Activity: Looking through the listing that follows, count every line with the string "extractLsb" and state the number alone.

Data to use:
-- ==== Sys2Proof/Certificates/Slice0/Obligations.lean ====
section
/-!
DEFINITION. Statements for the provers.
-/

open Sys2Proof Sys2Proof.Machine Sys2Proof.Safety

/-- A step takes the command at the front of the queue: it is that command's effect with the rest of the queue. It rests on choices of the
model: log entries 1, 12. -/
def Obligations.StepTakesFront : Prop :=
  ∀ (c : Instr) (s : State) (l : List Instr), step { s with pending := c :: l } = exec c { s with pending := l }

/-- On an empty queue the housekeeping clock ticks, and nothing else changes: the monotonic count gains 4 ns, fabric time 4 ns and what
the carried fraction of the rate offset passes, and a device in reset does not count (R279, R280). That the tick is the step of an empty
queue is the model's choice (notes/assumptions/2.md). -/
def Obligations.EmptyQueueTicks : Prop :=
  ∀ s : State, s.pending = [] →
    (s.glb.inReset = true → step s = .next s) ∧
    (s.glb.inReset = false → ∃ t, step s = .next t ∧ onlyIn [.time] s t ∧ t.time.mono = s.time.mono + 4 ∧
      t.time.fab = s.time.fab + BitVec.ofInt 64 (4 + (s.time.frac + 4 * s.time.adj) / 1000000000) ∧
      t.time.frac = (s.time.frac + 4 * s.time.adj) % 1000000000 ∧ t.time = { s.time with mono := t.time.mono, fab := t.time.fab, frac := t.time.frac })

/-- What reset leaves (R435, Table RST-5): ports disabled, S0 and S1 on and every other context off, no tenant, the pool closed with its
channels off, no group and no sheet, empty directory, deckles, routes, groups, sessions, meters, schedules and take sets, slots off with
no budget, the device cap 1,650 and VDD_CORE at 800 mV with the loop off, both times at 0 in free-run, frame outputs and references
disabled, generation tags 0, and no counter, log or hold. It rests on choices of the model: log entry 3. -/
def Obligations.ResetValues : Prop :=
  let r := State.reset
  (∀ p, (getPort r p).enabled = false ∧ (getPort r p).link = .off ∧ (getPort r p).genTag = 0) ∧
  (∀ c, (getCtx r c).enable = decide (c < 2) ∧ (getCtx r c).st = (if c < 2 then .idle else .off) ∧ (getCtx r c).genTag = 0) ∧
  (∀ i, (getTen r i).exist = false) ∧
  (r.pool.opened = false ∧ (∀ ch, (getChan r ch).st = .off ∧ (getChan r ch).enable = false) ∧ (∀ g, (getGrp r g).enable = false) ∧ ∀ n, getSheet r n = 0) ∧
  (∀ k, (getDir r k).valid = false) ∧ (∀ i, (getDkl r i).w0 = 0 ∧ (getDkl r i).w1 = 0) ∧
  (∀ q, (getQuire r q).route = [] ∧ (∀ m, (getMeter r q m).w0 = 0) ∧ (getQuire r q).genTag = 0) ∧
  (r.core.rgrp = [] ∧ r.core.mirror = [] ∧ r.core.cad = [] ∧ r.time.take = []) ∧
  (∀ n, (getSlot r n).st = .off ∧ (getSlot r n).genTag = 0) ∧ limitOf r 6 = 0 ∧
  (r.pwr.cap = 1650 ∧ r.pwr.vcore = 800 ∧ r.pwr.loopEn = false) ∧
  (r.time.mono = 0 ∧ r.time.fab = 0 ∧ r.time.mode = 0 ∧ r.time.ref = [] ∧ r.time.fout = []) ∧
  (r.cnt.bank = [] ∧ r.cnt.logs = [] ∧ r.glb.hold = []) ∧ r.pending = []

/-- The machine right after reset keeps the invariant: canonical memories and deckles that do not overlap. It rests on choices of the
model: log entry 10. -/
def Obligations.ResetKeepsTheForms : Prop :=
  Inv State.reset

/-- Every step keeps the invariant: the DRAM contents and the program store stay in canonical form, and no two valid deckles with the same
space, steward bit, tenant and destination come to overlap (R196). It rests on choices of the model: log entry 10. -/
def Obligations.StepKeepsTheForms : Prop :=
  ∀ s t : State, Inv s → step s = .next t → Inv t

/-- No command changes the queue: a step only takes its front. -/
def Obligations.CommandsLeaveTheQueue : Prop :=
  (∀ (i : Instr) (s t : State), exec i s = .next t → t.pending = s.pending) ∧
  ∀ s t : State, step s = .next t → t.pending = s.pending.drop 1

/-- Fuses are one-way (R210): no step makes a valid key invalid, takes a revocation back, lowers the security version or changes the
serial number, the grade or the stepping. It rests on choices of the model: log entry 8. -/
def Obligations.FusesAreOneWay : Prop :=
  ∀ s t : State, step s = .next t → FusesKept s t

/-- A command that names units the KF96 has completes in every state, and one that does not stops in every state with the fault
noSuchUnit: no command is refused. It rests on choices of the model: log entry 1. -/
def Obligations.CommandsComplete : Prop :=
  ∀ (i : Instr) (s : State), (i.wf = true → ∃ t, exec i s = .next t) ∧ (i.wf = false → exec i s = .fault .noSuchUnit)

/-- A command changes no part of the machine but those that `touches` lists for it: ports, contexts' registers and flags, memories,
tables, counters and all else are as before. It rests on choices of the model: log entry 1. -/
def Obligations.CommandsTouchOnly : Prop :=
  ∀ (i : Instr) (s t : State), exec i s = .next t → onlyIn (touches i) s t

/-- What the device has sent out is never taken back, and serial numbers and free values are never used again: `out` grows at its end, and
the two counters of the model never fall. These are the model's own fields (notes/assumptions/11.md). It rests on choices of the model:
log entries 6, 11. -/
def Obligations.EmissionsOnlyGrow : Prop :=
  ∀ s t : State, step s = .next t → (∃ l, t.out = s.out ++ l) ∧ s.fresh ≤ t.fresh ∧ s.nextId ≤ t.nextId

/-- A lock bit clears only through a device reset (R205): a step keeps every locked entry as it is, or leaves the device in reset with the
deckle table empty, the program store zeroed and every pool channel off, so that no line is readable before it is initialised. A device
reset and the entry into Returned do so; a reset of a unit leaves the table. -/
def Obligations.LocksOutlastAllButReset : Prop :=
  let erased := fun t : State => t.glb.inReset = true ∧ t.dkl.tab = [] ∧ t.seq.ps = [] ∧ ∀ ch, (getChan t ch).st = .off
  (∀ s t : State, step s = .next t → locksKept s t ∨ erased t) ∧
  (∀ s : State, s.glb.inReset = false → ∃ t, exec .resetNAssert s = .next t ∧ erased t) ∧
  (∀ (s : State) c, s.glb.inReset = false → s.glb.fuse = some (c, .life .returned) → ∃ t, exec .fuseWriteDone s = .next t ∧
    t.glb.life = .returned ∧ erased t) ∧
  (∀ (s t : State) (i : Instr) c w, i = .resetuPort c w ∨ i = .resetuQuire c w ∨ i = .resetuTenant c w ∨ i = .resetuPoolChannel c w ∨
    i = .resetuSlot c w ∨ i = .resetuContext c w ∨ i = .resetuMoverChannel c w ∨ i = .resetuCommandPort c w ∨ i = .resetuCoherentDomain c w →
    exec i s = .next t → t.dkl.tab = s.dkl.tab)

/-- The directory's sets and tags (R172). -/
def Obligations.DirectorySetAndTag : Prop :=
  (∀ line : BitVec 37,
    let L := line.toNat
    dirSet L < 524288 ∧ dirSet L = ((line.extractLsb' 0 19).toNat ^^^ (line.extractLsb' 19 18).toNat) ∧
    (ways L).length = 16 ∧ (ways L).Nodup ∧ ∀ k, k ∈ ways L ↔ k / 16 = dirSet L) ∧
  (∀ (s : State) (line : BitVec 37) k, dirFind s line.toNat = some k →
    k ∈ ways line.toNat ∧ (getDir s k).tag = (line.extractLsb' 19 18).toNat ∧ dirLine k (getDir s k) = line.toNat) ∧
  (∀ l m : BitVec 37, dirSet l.toNat = dirSet m.toNat → l.extractLsb' 19 18 = m.extractLsb' 19 18 → l = m)

/-- 64-bit quantities in pairs (R6). A write of the low half changes no value: it waits for the high half of the same master, whose write
takes effect with both halves. A read of the low half latches the high half, and the next read of the high half by that master returns
what was latched, whatever has happened to the register since. -/
def Obligations.PairHalvesAreWhole : Prop :=
  ∀ (s : State) (m : Master) (a : Nat) (v w : W32) (p : W64), a % 4 = 0 → a < 2 ^ 24 → pairVal s a = some p →
    (csrGate s m a true = .serve → inWindow a = false → noTenant s a = false → owned a = false → (stwOnly a = true → masterStw m = true) →
      ringLocked s a = false → ∃ t, exec (.regWriteGeneral m a v) s = .next t ∧ onlyIn [.pairLo] s t ∧ latchGet t.pairLo m a = some v) ∧
    (latchGet s.pairLo m a = some v → csrGate s m (a + 4) true = .serve → inWindow (a + 4) = false → noTenant s (a + 4) = false →
      owned (a + 4) = false → (stwOnly (a + 4) = true → masterStw m = true) → ringLocked s (a + 4) = false → pairVal s (a + 4) = none → a + 8 ≤ 2 ^ 24 →
      exec (.pairHighWrite m (a + 4) w) s = .next (pairWrite { s with pairLo := latchDel s.pairLo m a } a (w ++ v))) ∧
    (csrGate s m a false = .serve → inWindow a = false → ∃ t, exec (.pairLowRead m a) s = .next t ∧ onlyIn [.pairHi, .out] s t ∧
      t.out = s.out ++ [.csrRead m a (p.extractLsb' 0 32)] ∧ latchGet t.pairHi m a = some (p.extractLsb' 32 32)) ∧
    (∀ h, latchGet s.pairHi m a = some h → csrGate s m (a + 4) false = .serve → inWindow (a + 4) = false → pairVal s (a + 4) = none →
      ∃ t, busRead s m (a + 4) = (some h, t) ∧ onlyIn [.pairHi] s t)

/-- Two registers share context block + 0x10 (R454): a write reaches SEQ_CTX_KSEL and no other register of a context, and a read returns
SEQ_CTX_EVP and changes nothing. -/
def Obligations.SelectorAndPendingShare : Prop :=
  ∀ (s : State) (m : Master) (c : Nat) (v : W32), c < 18 →
    let a := 0x51000 + c * 0x100 + 0x10
    (csrGate s m a true = .serve → ∃ t, exec (.regWriteGeneral m a v) s = .next t ∧ onlyIn [.seq] s t ∧
      getCtx t c = { getCtx s c with ksel := fld v 0 5 } ∧ ∀ j, j ≠ c → getCtx t j = getCtx s j) ∧
    (csrGate s m a false = .serve → busRead s m a = (some (getCtx s c).evp, s)) ∧
    (∀ l b, m = linkMaster l → l < 2 → linkLive s l = true → b.length = 4 → csrGate s m a false = .serve →
      exec (.barAccess l 0 a false b) s = .next { s with out := s.out ++ [.barData l (natLe 4 (getCtx s c).evp.toNat)] })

Answer: 4